More specifically, your code should translate a complete question into a lambdaexpression
of type < e, t >, which will then be β-reduced down to one of the form
"(\\x.P)", where P is a formula with free variable x. For example:
Who is a duck?
(\x. N_duck(x))
Which orange duck likes a frog?
(\x. ((A_orange(x) & N_duck(x)) &
(exists y. (N_frog(y) & T_like(x,y))))
Who does John like?
15
(\x. (exists y.((y=John) & T_like(y,x))))
One point may seem a little surprising: the semantics will make no use at all of the
singular/plural distinction. For instance, the questions Who is an orange duck and
Which ducks are orange will have the same meaning: in either case, we are asking for
the complete list of orange ducks. Likewise, Which ducks like a frog and Which ducks
like frogs are both interpreted as asking for the list of ducks each of whom likes at
least one frog. You might be able to think of cases where this policy seems unnatural,
but in general it works reasonably and avoids some nasty complications.
The template file semantics.py includes the model checker and dialogue session
code.
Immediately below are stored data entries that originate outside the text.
/-- `COMP` on an input that can be counted is the first four units, then `SENC`. -/
theorem compBody_mid {s : State} (hs : Fits s) (hc : CountsFit s) : ∃ e T, CompMid s e T ∧ compBody s = sencBody e := by
  rcases fcntBody_cases (enterPhase 1 s) with ⟨_, a, ha, hA⟩ | ⟨hn, _⟩
  · have ha1 : freqAt a sentinel = 1 := hA.one hs.config
    have hone : freqAt a sentinel ≠ 0 := by rw [ha1]; decide
    have fa : Fits a := by have := fcntBody_fits (hs.enterPhase 1); rwa [ha] at this
    obtain ⟨b, T, hb, hB⟩ := tbldBody_spec (s := enterPhase 2 a) (fa.enterPhase 2).build (usedSymbols_ne_nil hone)
    have fb : Fits b := by have := tbldBody_fits (fa.enterPhase 2); rwa [hb] at this
    have hT : TreeIn (enterPhase 3 b) T := TreeIn_congr (s := b) (t := enterPhase 3 b) rfl rfl rfl rfl hB.tree
    obtain ⟨d, hd, hD⟩ := cgenBody_spec hT
    have fd : Fits d := by have := cgenBody_fits (fb.enterPhase 3); rwa [hd] at this
    obtain ⟨dcfg, dfreq, dfv, dtv, dnode, droot, dnn, dlive, dsrc, dpos, dlat, dout, dclosed, devents⟩ := hD.frame.rest
    obtain ⟨bcfg, bfreq, bfv, bsrc, bpos, blat, bout, bclosed, bevents⟩ := hB.frame.sink
    have hTd : TreeIn (enterPhase 4 d) T := TreeIn_congr (t := enterPhase 4 d) dnode droot dnn dcfg hT
    have hE := hserBody_spec hTd
    set e0 := putBitList (bitsOf 32 (enterPhase 4 d).cfg.magic.toNat ++ shapeHeader (shapeOf T))
      (emptyPacker (enterPhase 4 d)) with he0
    have hf0 : SinkFrame (emptyPacker (enterPhase 4 d)) e0 := putBitList_frame _ _
    have hfe : SinkFrame (enterPhase 4 d) e0 := SinkFrame.trans (t := emptyPacker (enterPhase 4 d)) rfl hf0
    have afr := hA.frame
    have acfg : a.cfg = s.cfg := by unfold FcntFrame at afr; rw [afr]; rfl
    have aout : a.out = s.out := by unfold FcntFrame at afr; rw [afr]; rfl
    have aclosed : a.closed = s.closed := by unfold FcntFrame at afr; rw [afr]; rfl
    have acomp : CompFrame s a := (enterPhase_comp 1 s).trans hA.frame.comp
    have hframe : CompFrame s (enterPhase 5 e0) :=
      (((((((acomp.trans (enterPhase_comp 2 a)).trans hB.frame.comp).trans (enterPhase_comp 3 b)).trans
        hD.frame.comp).trans (enterPhase_comp 4 d)).trans hfe.senc.comp).trans (enterPhase_comp 5 e0))
    refine ⟨enterPhase 5 e0, T, ?_, ?_⟩
    · have efreq : (enterPhase 5 e0).freq = a.freq := by
        show e0.freq = _
        rw [hfe.freq]; exact dfreq.trans bfreq
      have eused : usedSymbols (enterPhase 5 e0) = usedSymbols (enterPhase 2 a) := by
        unfold usedSymbols
        congr 1
        funext k
        rw [freqAt_congr efreq k]; rfl
      have enode : (enterPhase 5 e0).node = b.node := hfe.node.trans dnode
      have ecfg : (enterPhase 4 d).cfg = s.cfg := dcfg.trans (bcfg.trans acfg)
      exact
        { frame := hframe
          fits := (((fd.enterPhase 4).sink hfe).enterPhase 5)
          counts := fun x => by rw [freqAt_congr efreq]; exact hA.counts x
          sentinel := by rw [freqAt_congr efreq]; exact ha1
          tree := TreeIn_congr (s := enterPhase 4 d) (t := enterPhase 5 e0) hfe.node hfe.root hfe.nnode hfe.cfg hTd
          weights := hB.weights.agree (efreq.trans bfreq.symm) fun k _ => nodeAt_congr enode (hfe.cfg.trans dcfg) k
          symbols := by rw [eused]; exact hB.symbols
          codes := CodesOf_congr (s := d) hfe.code hfe.cfg hD.codes
          fv := hfe.fv.trans (dfv.trans (bfv.trans hA.fv))
          tv := hfe.tv.trans (dtv.trans hB.tv)
          cv := hfe.cv.trans hD.cv
          live := hfe.live.trans (dlive.trans hB.live)
          src := hfe.src.trans (dsrc.trans (bsrc.trans hA.src))
          pos := hfe.pos.trans (dpos.trans (bpos.trans hA.pos))
          later := hfe.srcLater.trans (dlat.trans (blat.trans hA.later))
          closed := hfe.closed.trans (dclosed.trans (bclosed.trans aclosed))
          packer := putBitList_packer _ _ (by show 0 < 2 ^ 0; decide)
          sent := by
            intro ho
            have hod : (emptyPacker (enterPhase 4 d)).closed = false := dclosed.trans (bclosed.trans (aclosed.trans ho))
            have hS := putBitList_sent (bitsOf 32 (enterPhase 4 d).cfg.magic.toNat ++ shapeHeader (shapeOf T)) hod
            have hod2 : (emptyPacker (enterPhase 4 d)).out = s.out := dout.trans (bout.trans aout)
            have hev : sinkEvents (emptyPacker (enterPhase 4 d)).events = sinkEvents s.events := by
              show sinkEvents d.events = _
              rw [devents]
              show sinkEvents b.events = _
              rw [bevents]
              show sinkEvents a.events = _
              rw [hA.events, sinkEvents_cons_rewind, sinkEvents_cons_read, sinkEvents_reads]
              rfl
            obtain ⟨ws, hw1, hw2⟩ := hS.wrote
            refine ⟨?_, ws, ?_, ?_⟩
            · show sinkBits e0 = _
              rw [he0, hS.bits, sinkBits_of_empty _ rfl, hod2, ecfg]
            · show e0.out = _
              rw [he0, hw1, hod2]
            · show sinkEvents e0.events = _
              rw [he0, hw2, hev]
          reads := by
            show sourceEvents e0.events = _
            rw [he0, putBitList_sourceEvents]
            show sourceEvents d.events = _
            rw [devents]
            show sourceEvents b.events = _
            rw [bevents]
            show sourceEvents a.events = _
            rw [hA.events, sourceEvents_cons_rewind, sourceEvents_cons_read, sourceEvents_reads]
            rfl }
    · unfold compBody
      simp only [ha, onRaise, andThen, hb, hd, hE]
  · exact absurd hc hn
Your task is to complete the definition of the recursive function sem to provide a
compositional translation from trees (as returned by restore_words) to lambda expressions.
A few sample clauses are provided for you. The clauses that will require the most
thought are those involving transitive verbs. Generous use of brackets is recommended!
Phrases of category P should translate to expressions of type e (entities); and phrases
of category T to expressions of type < e, < e, t >> (binary predicates) All other phrases
should translate to expressions of type < e, t > (unary predicates).
You can test your semantic function by using NLTK to parse and simplify the resulting
expressions, as illustrated by the comments in the template file. Once Parts A–D
are all completed, you can check that they all fit together by entering a fresh Python
session and typing
from semantics import *
dialogue()
16
Or just run
python2 semantics.py
This will launch a dialogue session into which you can type statements and questions
at will. Statements and questions end with ”.” and ”?” respectively. Build up your
own scenarios and ask complex queries about them, testing whether various kinds of
ambiguity are correctly detected and resolved where appropriate.
Part E: Limitations of the system [5 marks]
From your experience of playing with the completed system, you may discover features
that you may feel could be confusing or misleading for users. In a plain text file
improvements.txt, write a short paragraph explaining at least one way in which one
might wish to improve the current system without introducing any major new extensions
to the language it covers. Also explain whether you think such an improvement would
be easy or difficult to implement, given the material you have learned in the course.
Justify your answer.
Greater credit will be given for points that are not simply superficial features of the
implementation, but engage with the ideas covered by the course.
17
Submission instructions
To submit your work from the DICE machines, use the commands
submit inf2a cw2 statements.py pos_tagging.py
agreement.py semantics.py improvements.txt
Do not submit any other files you write.
An important note: your solution should be implemented so that it runs relatively
fast, even with the processing of sentences.txt. If it runs in an unreasonable amount
of time, you should revise it even if it works correctly. A “reasonable” amount of time
has to take into account that the markers run your code manually, and as such, wait
until it completes. They have to do it for many students
版权所有:编程辅导网 2021 All Rights Reserved 联系方式:QQ:99515681 微信:codinghelp 电子信箱:99515681@qq.com
免责声明:本站部分内容从网络整理而来,只供参考!如有版权问题可联系本站删除。